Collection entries
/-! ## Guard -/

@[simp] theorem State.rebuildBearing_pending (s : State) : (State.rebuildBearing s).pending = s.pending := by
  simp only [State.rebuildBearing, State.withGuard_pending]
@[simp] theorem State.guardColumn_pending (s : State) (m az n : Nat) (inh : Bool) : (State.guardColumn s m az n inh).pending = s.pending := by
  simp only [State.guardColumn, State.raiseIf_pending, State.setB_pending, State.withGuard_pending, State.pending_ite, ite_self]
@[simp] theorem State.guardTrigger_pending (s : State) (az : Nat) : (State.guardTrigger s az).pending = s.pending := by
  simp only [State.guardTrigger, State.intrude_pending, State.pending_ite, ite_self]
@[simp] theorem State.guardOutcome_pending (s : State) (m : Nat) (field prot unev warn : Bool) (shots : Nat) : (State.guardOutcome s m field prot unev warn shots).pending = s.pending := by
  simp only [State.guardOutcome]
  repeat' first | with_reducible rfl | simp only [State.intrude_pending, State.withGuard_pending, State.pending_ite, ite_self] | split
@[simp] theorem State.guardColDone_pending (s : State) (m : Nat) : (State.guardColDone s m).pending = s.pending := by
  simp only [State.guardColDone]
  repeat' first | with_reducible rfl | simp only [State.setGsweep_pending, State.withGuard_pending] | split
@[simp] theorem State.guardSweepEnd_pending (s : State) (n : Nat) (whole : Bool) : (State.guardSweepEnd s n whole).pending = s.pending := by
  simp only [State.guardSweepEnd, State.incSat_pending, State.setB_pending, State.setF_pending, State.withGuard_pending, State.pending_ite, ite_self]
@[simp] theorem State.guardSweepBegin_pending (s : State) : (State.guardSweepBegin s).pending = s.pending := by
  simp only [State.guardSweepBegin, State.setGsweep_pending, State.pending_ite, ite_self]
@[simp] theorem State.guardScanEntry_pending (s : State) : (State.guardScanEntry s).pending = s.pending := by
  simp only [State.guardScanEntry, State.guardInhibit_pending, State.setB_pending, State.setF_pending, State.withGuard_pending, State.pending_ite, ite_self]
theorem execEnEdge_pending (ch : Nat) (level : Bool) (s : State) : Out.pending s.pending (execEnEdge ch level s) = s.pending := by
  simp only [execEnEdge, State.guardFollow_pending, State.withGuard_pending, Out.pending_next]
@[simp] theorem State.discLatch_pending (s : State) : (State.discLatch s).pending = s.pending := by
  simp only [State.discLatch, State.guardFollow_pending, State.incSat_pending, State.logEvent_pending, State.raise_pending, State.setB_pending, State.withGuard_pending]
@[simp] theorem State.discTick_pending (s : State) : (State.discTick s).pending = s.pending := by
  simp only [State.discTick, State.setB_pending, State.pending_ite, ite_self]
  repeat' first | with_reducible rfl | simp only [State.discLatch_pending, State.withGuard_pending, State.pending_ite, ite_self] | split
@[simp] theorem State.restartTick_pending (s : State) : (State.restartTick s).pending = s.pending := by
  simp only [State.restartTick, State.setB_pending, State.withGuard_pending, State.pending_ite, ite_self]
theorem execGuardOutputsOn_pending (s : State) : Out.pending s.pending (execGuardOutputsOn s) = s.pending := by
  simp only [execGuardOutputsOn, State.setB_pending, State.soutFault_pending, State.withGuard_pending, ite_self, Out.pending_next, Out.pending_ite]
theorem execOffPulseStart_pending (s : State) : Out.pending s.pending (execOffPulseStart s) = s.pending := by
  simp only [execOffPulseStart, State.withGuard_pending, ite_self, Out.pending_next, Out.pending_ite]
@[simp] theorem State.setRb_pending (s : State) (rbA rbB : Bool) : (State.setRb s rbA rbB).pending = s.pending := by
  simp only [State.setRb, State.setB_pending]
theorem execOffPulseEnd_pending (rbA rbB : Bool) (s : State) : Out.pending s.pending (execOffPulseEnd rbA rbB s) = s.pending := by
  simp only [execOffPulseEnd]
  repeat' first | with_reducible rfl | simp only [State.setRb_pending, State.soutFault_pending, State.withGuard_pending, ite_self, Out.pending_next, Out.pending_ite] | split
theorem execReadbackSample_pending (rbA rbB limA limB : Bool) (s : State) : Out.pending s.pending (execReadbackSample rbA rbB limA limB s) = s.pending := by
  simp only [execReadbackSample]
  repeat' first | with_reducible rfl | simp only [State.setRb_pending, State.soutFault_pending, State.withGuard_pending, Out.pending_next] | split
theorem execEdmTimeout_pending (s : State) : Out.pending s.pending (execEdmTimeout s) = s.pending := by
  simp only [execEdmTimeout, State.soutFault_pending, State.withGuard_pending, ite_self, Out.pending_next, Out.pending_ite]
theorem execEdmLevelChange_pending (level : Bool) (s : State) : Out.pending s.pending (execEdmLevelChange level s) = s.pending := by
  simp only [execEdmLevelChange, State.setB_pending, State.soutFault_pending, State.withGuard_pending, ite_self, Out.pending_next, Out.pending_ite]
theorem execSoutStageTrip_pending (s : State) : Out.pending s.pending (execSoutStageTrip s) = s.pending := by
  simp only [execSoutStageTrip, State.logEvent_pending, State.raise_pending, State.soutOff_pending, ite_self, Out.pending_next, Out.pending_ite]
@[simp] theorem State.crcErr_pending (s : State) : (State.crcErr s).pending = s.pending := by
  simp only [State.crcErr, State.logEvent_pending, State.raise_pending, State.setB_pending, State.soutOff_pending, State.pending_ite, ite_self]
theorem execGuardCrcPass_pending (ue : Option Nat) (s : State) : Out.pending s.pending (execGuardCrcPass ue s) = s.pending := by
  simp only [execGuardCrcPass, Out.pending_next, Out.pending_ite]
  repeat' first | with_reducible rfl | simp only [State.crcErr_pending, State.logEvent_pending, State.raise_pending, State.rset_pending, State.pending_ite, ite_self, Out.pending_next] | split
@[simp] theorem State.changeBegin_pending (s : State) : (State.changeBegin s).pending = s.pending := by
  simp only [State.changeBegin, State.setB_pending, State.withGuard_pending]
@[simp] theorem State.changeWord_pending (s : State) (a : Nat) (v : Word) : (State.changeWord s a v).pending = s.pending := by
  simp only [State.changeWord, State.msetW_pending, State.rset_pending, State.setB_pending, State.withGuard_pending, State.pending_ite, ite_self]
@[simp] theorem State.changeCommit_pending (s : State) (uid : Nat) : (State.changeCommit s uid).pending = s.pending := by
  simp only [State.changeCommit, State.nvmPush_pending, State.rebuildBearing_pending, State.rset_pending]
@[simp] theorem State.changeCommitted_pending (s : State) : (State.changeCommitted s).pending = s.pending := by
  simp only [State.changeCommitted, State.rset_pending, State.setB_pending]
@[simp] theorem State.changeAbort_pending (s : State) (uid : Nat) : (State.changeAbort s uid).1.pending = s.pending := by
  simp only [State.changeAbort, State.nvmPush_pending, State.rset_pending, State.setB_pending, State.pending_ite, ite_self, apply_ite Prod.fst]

---

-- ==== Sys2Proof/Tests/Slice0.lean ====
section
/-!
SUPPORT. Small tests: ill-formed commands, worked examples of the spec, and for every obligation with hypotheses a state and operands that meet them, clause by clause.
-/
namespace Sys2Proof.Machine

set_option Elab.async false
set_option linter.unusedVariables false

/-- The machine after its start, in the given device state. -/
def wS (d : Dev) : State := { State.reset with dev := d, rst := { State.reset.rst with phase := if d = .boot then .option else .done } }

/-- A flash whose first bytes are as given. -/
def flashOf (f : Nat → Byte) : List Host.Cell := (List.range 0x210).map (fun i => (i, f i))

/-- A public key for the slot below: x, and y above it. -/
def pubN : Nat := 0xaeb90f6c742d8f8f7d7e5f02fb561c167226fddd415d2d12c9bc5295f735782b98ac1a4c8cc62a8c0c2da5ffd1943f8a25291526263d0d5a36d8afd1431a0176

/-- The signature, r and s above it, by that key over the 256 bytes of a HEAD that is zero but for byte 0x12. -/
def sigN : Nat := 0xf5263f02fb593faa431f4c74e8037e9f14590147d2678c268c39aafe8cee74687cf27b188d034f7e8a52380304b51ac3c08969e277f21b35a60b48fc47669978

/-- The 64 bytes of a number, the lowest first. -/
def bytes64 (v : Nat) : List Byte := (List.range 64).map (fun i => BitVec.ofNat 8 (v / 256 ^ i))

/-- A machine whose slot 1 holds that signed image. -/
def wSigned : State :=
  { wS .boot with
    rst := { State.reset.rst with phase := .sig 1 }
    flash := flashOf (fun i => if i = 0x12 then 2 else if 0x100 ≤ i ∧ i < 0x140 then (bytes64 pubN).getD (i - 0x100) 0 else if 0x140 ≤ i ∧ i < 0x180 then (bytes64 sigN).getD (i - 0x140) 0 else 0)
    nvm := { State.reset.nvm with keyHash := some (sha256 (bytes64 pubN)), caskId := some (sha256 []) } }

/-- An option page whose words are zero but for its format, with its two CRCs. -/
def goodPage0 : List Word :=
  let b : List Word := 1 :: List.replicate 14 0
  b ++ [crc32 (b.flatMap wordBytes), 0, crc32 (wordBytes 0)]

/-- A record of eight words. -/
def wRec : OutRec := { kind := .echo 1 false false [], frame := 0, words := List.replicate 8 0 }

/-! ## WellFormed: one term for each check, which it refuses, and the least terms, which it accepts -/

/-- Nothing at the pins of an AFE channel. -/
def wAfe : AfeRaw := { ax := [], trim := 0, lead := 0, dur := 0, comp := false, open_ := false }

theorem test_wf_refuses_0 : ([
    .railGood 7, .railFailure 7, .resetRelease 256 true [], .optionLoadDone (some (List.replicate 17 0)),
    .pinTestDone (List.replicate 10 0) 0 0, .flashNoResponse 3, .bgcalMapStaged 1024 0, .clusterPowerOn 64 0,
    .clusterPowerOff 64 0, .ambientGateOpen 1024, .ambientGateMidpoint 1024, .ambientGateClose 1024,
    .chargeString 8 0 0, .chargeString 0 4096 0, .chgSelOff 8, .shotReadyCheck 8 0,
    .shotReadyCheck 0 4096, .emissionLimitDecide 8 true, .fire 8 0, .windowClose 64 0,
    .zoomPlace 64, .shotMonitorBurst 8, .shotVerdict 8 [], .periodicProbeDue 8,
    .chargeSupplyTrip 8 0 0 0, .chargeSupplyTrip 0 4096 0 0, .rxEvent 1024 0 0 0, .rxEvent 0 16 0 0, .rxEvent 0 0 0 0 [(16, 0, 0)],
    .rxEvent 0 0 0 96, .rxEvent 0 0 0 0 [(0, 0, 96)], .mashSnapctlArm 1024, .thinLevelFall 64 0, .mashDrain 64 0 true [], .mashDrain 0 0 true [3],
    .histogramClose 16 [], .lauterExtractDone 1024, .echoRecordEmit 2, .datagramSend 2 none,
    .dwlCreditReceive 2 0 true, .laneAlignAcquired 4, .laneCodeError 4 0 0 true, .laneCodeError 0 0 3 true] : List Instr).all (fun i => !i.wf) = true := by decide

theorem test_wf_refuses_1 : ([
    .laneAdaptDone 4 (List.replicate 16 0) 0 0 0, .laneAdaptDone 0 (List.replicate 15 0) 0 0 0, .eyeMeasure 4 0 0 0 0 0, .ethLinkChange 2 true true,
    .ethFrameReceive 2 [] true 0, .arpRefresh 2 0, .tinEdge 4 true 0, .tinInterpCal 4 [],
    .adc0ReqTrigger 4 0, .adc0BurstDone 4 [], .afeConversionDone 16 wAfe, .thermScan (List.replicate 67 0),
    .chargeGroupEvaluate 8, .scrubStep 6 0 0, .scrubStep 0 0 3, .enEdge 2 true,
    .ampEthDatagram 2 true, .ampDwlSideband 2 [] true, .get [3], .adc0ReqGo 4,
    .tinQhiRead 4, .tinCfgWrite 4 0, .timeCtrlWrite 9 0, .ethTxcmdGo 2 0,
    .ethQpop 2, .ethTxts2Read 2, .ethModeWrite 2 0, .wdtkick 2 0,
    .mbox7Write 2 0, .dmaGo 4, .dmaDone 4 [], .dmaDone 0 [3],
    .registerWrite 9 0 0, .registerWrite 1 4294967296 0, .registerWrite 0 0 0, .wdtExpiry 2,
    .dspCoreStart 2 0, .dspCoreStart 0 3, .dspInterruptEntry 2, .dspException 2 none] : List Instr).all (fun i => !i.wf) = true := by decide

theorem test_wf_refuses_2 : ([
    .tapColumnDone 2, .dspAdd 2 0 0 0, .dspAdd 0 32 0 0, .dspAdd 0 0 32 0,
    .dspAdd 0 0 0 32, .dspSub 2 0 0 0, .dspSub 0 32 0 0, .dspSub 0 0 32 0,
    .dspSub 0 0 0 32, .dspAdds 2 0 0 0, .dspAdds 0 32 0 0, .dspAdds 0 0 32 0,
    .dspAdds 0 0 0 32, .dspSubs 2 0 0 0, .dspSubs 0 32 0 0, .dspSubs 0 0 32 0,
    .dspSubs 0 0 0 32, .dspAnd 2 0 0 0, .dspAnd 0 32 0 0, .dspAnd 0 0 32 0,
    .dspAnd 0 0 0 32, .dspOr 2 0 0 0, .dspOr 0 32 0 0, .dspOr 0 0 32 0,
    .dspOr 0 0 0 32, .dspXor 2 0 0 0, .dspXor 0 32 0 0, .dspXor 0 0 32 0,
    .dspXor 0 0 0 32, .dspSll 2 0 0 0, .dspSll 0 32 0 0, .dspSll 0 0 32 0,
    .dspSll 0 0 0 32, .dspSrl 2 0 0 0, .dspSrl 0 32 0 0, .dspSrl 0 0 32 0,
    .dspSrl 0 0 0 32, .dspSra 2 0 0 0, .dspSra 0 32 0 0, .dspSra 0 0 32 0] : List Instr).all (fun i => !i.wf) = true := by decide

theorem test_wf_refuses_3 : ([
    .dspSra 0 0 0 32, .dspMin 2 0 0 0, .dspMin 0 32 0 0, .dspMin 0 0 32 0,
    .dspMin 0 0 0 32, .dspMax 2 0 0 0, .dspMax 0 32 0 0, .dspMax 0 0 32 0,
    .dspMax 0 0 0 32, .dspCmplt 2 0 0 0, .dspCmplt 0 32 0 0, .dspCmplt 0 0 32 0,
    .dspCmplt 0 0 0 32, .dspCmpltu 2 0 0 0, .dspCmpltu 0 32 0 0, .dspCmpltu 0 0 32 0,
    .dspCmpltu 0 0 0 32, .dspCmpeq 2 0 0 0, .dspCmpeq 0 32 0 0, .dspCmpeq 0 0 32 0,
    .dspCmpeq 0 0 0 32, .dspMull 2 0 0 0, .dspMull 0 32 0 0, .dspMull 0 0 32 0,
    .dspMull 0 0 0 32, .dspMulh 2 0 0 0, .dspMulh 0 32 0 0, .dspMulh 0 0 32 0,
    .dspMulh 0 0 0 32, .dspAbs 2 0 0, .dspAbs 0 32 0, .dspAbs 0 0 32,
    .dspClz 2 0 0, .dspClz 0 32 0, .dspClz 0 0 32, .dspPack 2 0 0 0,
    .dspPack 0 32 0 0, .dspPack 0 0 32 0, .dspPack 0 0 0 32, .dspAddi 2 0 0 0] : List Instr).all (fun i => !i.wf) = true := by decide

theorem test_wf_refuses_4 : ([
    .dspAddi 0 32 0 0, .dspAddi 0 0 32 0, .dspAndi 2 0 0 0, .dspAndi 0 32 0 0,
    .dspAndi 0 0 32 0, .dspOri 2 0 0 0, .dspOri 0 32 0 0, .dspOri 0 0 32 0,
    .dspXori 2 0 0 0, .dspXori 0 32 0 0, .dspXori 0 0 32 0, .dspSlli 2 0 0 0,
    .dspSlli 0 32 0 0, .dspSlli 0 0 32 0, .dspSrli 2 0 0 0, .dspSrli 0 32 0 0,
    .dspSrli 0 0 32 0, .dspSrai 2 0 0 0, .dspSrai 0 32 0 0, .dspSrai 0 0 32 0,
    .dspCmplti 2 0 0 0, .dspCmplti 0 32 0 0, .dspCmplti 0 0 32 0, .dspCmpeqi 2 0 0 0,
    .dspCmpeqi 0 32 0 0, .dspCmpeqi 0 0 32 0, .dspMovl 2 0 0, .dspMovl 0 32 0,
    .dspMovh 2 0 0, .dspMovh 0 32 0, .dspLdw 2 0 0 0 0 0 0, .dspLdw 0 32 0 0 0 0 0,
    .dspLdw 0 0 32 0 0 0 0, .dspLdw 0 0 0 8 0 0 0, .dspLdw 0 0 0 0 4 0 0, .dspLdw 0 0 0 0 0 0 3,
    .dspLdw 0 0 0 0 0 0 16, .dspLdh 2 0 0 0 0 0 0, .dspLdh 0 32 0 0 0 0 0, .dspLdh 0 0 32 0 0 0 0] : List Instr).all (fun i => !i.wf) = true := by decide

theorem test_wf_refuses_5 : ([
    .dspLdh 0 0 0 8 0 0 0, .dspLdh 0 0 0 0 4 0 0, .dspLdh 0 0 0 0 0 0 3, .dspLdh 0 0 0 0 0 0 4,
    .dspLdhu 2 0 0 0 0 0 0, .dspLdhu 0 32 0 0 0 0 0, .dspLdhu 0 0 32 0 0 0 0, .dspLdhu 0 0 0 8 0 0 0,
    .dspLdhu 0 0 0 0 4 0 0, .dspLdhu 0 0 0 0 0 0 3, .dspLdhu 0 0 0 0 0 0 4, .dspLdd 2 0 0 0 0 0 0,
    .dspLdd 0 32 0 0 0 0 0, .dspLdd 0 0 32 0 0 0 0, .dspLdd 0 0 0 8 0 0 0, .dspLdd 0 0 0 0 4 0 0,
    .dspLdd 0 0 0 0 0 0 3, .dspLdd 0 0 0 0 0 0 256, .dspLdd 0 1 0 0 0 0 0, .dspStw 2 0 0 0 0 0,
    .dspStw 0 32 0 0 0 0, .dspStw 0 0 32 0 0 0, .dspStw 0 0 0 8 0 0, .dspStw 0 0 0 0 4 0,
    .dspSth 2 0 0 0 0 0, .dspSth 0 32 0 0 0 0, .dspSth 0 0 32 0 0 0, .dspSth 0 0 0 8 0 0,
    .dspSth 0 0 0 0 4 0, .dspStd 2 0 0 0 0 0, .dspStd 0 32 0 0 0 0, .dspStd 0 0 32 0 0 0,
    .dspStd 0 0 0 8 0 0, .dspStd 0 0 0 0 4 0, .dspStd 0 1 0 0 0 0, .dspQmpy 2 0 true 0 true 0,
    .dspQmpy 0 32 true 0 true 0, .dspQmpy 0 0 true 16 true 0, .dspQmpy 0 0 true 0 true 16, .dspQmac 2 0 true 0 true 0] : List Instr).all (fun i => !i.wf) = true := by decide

## WHAT IS EXPECTED
Beginning at the line above that contains "## Guard -/", return each line exactly through the line that contains "shots).pending = s.pending := by", and no others.

## ANSWER SECTION
/-! ## Guard -/

@[simp] theorem State.rebuildBearing_pending (s : State) : (State.rebuildBearing s).pending = s.pending := by
  simp only [State.rebuildBearing, State.withGuard_pending]
@[simp] theorem State.guardColumn_pending (s : State) (m az n : Nat) (inh : Bool) : (State.guardColumn s m az n inh).pending = s.pending := by
  simp only [State.guardColumn, State.raiseIf_pending, State.setB_pending, State.withGuard_pending, State.pending_ite, ite_self]
@[simp] theorem State.guardTrigger_pending (s : State) (az : Nat) : (State.guardTrigger s az).pending = s.pending := by
  simp only [State.guardTrigger, State.intrude_pending, State.pending_ite, ite_self]
@[simp] theorem State.guardOutcome_pending (s : State) (m : Nat) (field prot unev warn : Bool) (shots : Nat) : (State.guardOutcome s m field prot unev warn shots).pending = s.pending := by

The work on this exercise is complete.